* **WORK INSTRUCTIONS**:
Read the listing and extract each line that includes the word "view".
=======
/-- [E3, E4, E6, E7] -/
theorem test_decode_failures :
    ([0x0000, 0x00E1, 0x01E0, 0x0FFF, 0x8008, 0x800F, 0x8129, 0x8FFD, 0xE09D, 0xE0A0, 0xE000, 0xF000,
      0xF11F, 0xF056, 0xF0FF] : List Word).all (fun w => (decode w).toOption.isNone) = true := by decide

theorem test_decode_bytes :
    decodeBytes [0x12, 0x03, 0x61] = .ok (.jp 0x203, [0x61]) ∧ decodeBytes [0x12] = .error .truncated := by
  decide

theorem test_decodeTableWord :
    decodeTableWord 16 0x812E = some (.shl 1 2) ∧ decodeTableWord 16 0x8129 = none := by decide

/-! ## One tick each -/

/-- Reset with these registers set. -/
def regs (rs : List (Reg × Byte)) : State := rs.foldl (fun s p => s.setReg p.1 p.2) State.reset

/-- What a tick on the word at `pc` leaves, as `view` sees it. -/
def after {α : Type} (w : Nat) (s : State) (view : State → α) : Option α :=
  match step (s.withFetchWord 16 w) with
  | .next t => some (view t)
  | _ => none

/-- The outcome of the last tick. -/
def outcome (s : State) : Option TickOutcome := s.port.out.map TickOut.outcome

/-- [F3] -/
theorem test_call : after 0x2ABC State.reset (fun t => (t.pc, t.sp.val, t.stk[0])) =
    some (0xABC, 1, 0x202) := by decide

/-- [X3] The seventeenth CALL. -/
theorem test_call_full : after 0x2200 { State.reset with sp := 16 } (fun t => (t.pc, outcome t)) =
    some (0x200, some (.fatal .stackOverflow 0x200)) := by decide

/-- [F19] -/
theorem test_ret : after 0x00EE (State.reset.push 0x345 (by decide)) (fun t => (t.pc, t.sp.val, t.stk[0])) =
    some (0x345, 0, 0x345) := by decide

/-- [X1] -/
theorem test_ret_empty : after 0x00EE State.reset (fun t => (t.pc, t.status)) =
    some (0x200, .halted .stackUnderflow 0x200) := by decide

/-- [F1] -/
theorem test_jp : after 0x1ABC State.reset State.pc = some 0xABC := by decide

/-- [F18] -/
theorem test_jpV0 : after 0xBFFF (regs [(0, 0xFF)]) State.pc = some 0x10FE := by decide

/-- [F4, F5] -/
theorem test_seImm : after 0x3342 (regs [(3, 0x42)]) State.pc = some 0x204 ∧
    after 0x3343 (regs [(3, 0x42)]) State.pc = some 0x202 := by decide

/-- [F6, F7] -/
theorem test_sneImm : after 0x4342 (regs [(3, 0x42)]) State.pc = some 0x202 ∧
    after 0x4343 (regs [(3, 0x42)]) State.pc = some 0x204 := by decide

/-- [F12, F9] -/
theorem test_seReg : after 0x5347 (regs [(3, 7), (4, 7)]) State.pc = some 0x204 ∧
    after 0x5350 (regs [(3, 7), (5, 8)]) State.pc = some 0x202 := by decide

/-- [F10, F13] -/
theorem test_sneReg : after 0x9340 (regs [(3, 7), (4, 7)]) State.pc = some 0x202 ∧
    after 0x935F (regs [(3, 7), (5, 8)]) State.pc = some 0x204 := by decide

/-- [A1] -/
theorem test_ldImm : after 0x61AB (regs [(15, 1)]) (fun t => (t.reg 1, t.reg 15)) = some (0xAB, 1) := by
  decide

/-- [A3] -/
theorem test_addImm : after 0x7A01 (regs [(10, 0xFF)]) (fun t => (t.reg 10, t.reg 15)) = some (0, 0) := by
  decide

/-- [A4] -/
theorem test_mov : after 0x8120 (regs [(1, 0x12), (2, 0x34)]) (fun t => (t.reg 1, t.reg 2)) =
    some (0x34, 0x34) := by decide

/-- [A5] -/
theorem test_or : after 0x8121 (regs [(1, 0xF0), (2, 0x0F), (15, 1)]) (fun t => (t.reg 1, t.reg 15)) =
    some (0xFF, 1) := by decide

/-- [A6] -/
theorem test_and : after 0x8122 (regs [(1, 0xF0), (2, 0x3C), (15, 1)]) (fun t => (t.reg 1, t.reg 15)) =
    some (0x30, 1) := by decide

/-- [A7] -/
theorem test_xor : after 0x8123 (regs [(1, 0xFF), (2, 0x0F), (15, 1)]) (fun t => (t.reg 1, t.reg 15)) =
    some (0xF0, 1) := by decide

/-- [A9, A10] -/
theorem test_add :
    after 0x8124 (regs [(1, 0xFF), (2, 0x01)]) (fun t => (t.reg 1, t.reg 15)) = some (0x00, 1) ∧
    after 0x8124 (regs [(1, 0x80), (2, 0x7F)]) (fun t => (t.reg 1, t.reg 15)) = some (0xFF, 0) := by decide

/-- [A28, A31] VF as destination and as operand. -/
theorem test_add_VF : after 0x8F14 (regs [(15, 0xFF), (1, 2)]) (fun t => t.reg 15) = some 1 ∧
    after 0x81F4 (regs [(1, 0xFF), (15, 1)]) (fun t => (t.reg 1, t.reg 15)) = some (0x00, 1) := by decide

/-- [A13, A15] -/
theorem test_sub :
    after 0x8125 (regs [(1, 0x0A), (2, 0x0A)]) (fun t => (t.reg 1, t.reg 15)) = some (0x00, 1) ∧
    after 0x8125 (regs [(1, 0x05), (2, 0x0A)]) (fun t => (t.reg 1, t.reg 15)) = some (0xFB, 0) := by decide

/-- [A19, A20] -/
theorem test_subn :
    after 0x8127 (regs [(1, 0x05), (2, 0x0A)]) (fun t => (t.reg 1, t.reg 15)) = some (0x05, 1) ∧
    after 0x8127 (regs [(1, 0x0A), (2, 0x05)]) (fun t => (t.reg 1, t.reg 15)) = some (0xFB, 0) := by decide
=======
* **SOLVED PROBLEM**:
/-- What a tick on the word at `pc` leaves, as `view` sees it. -/
def after {α : Type} (w : Nat) (s : State) (view : State → α) : Option α :=
  | .next t => some (view t)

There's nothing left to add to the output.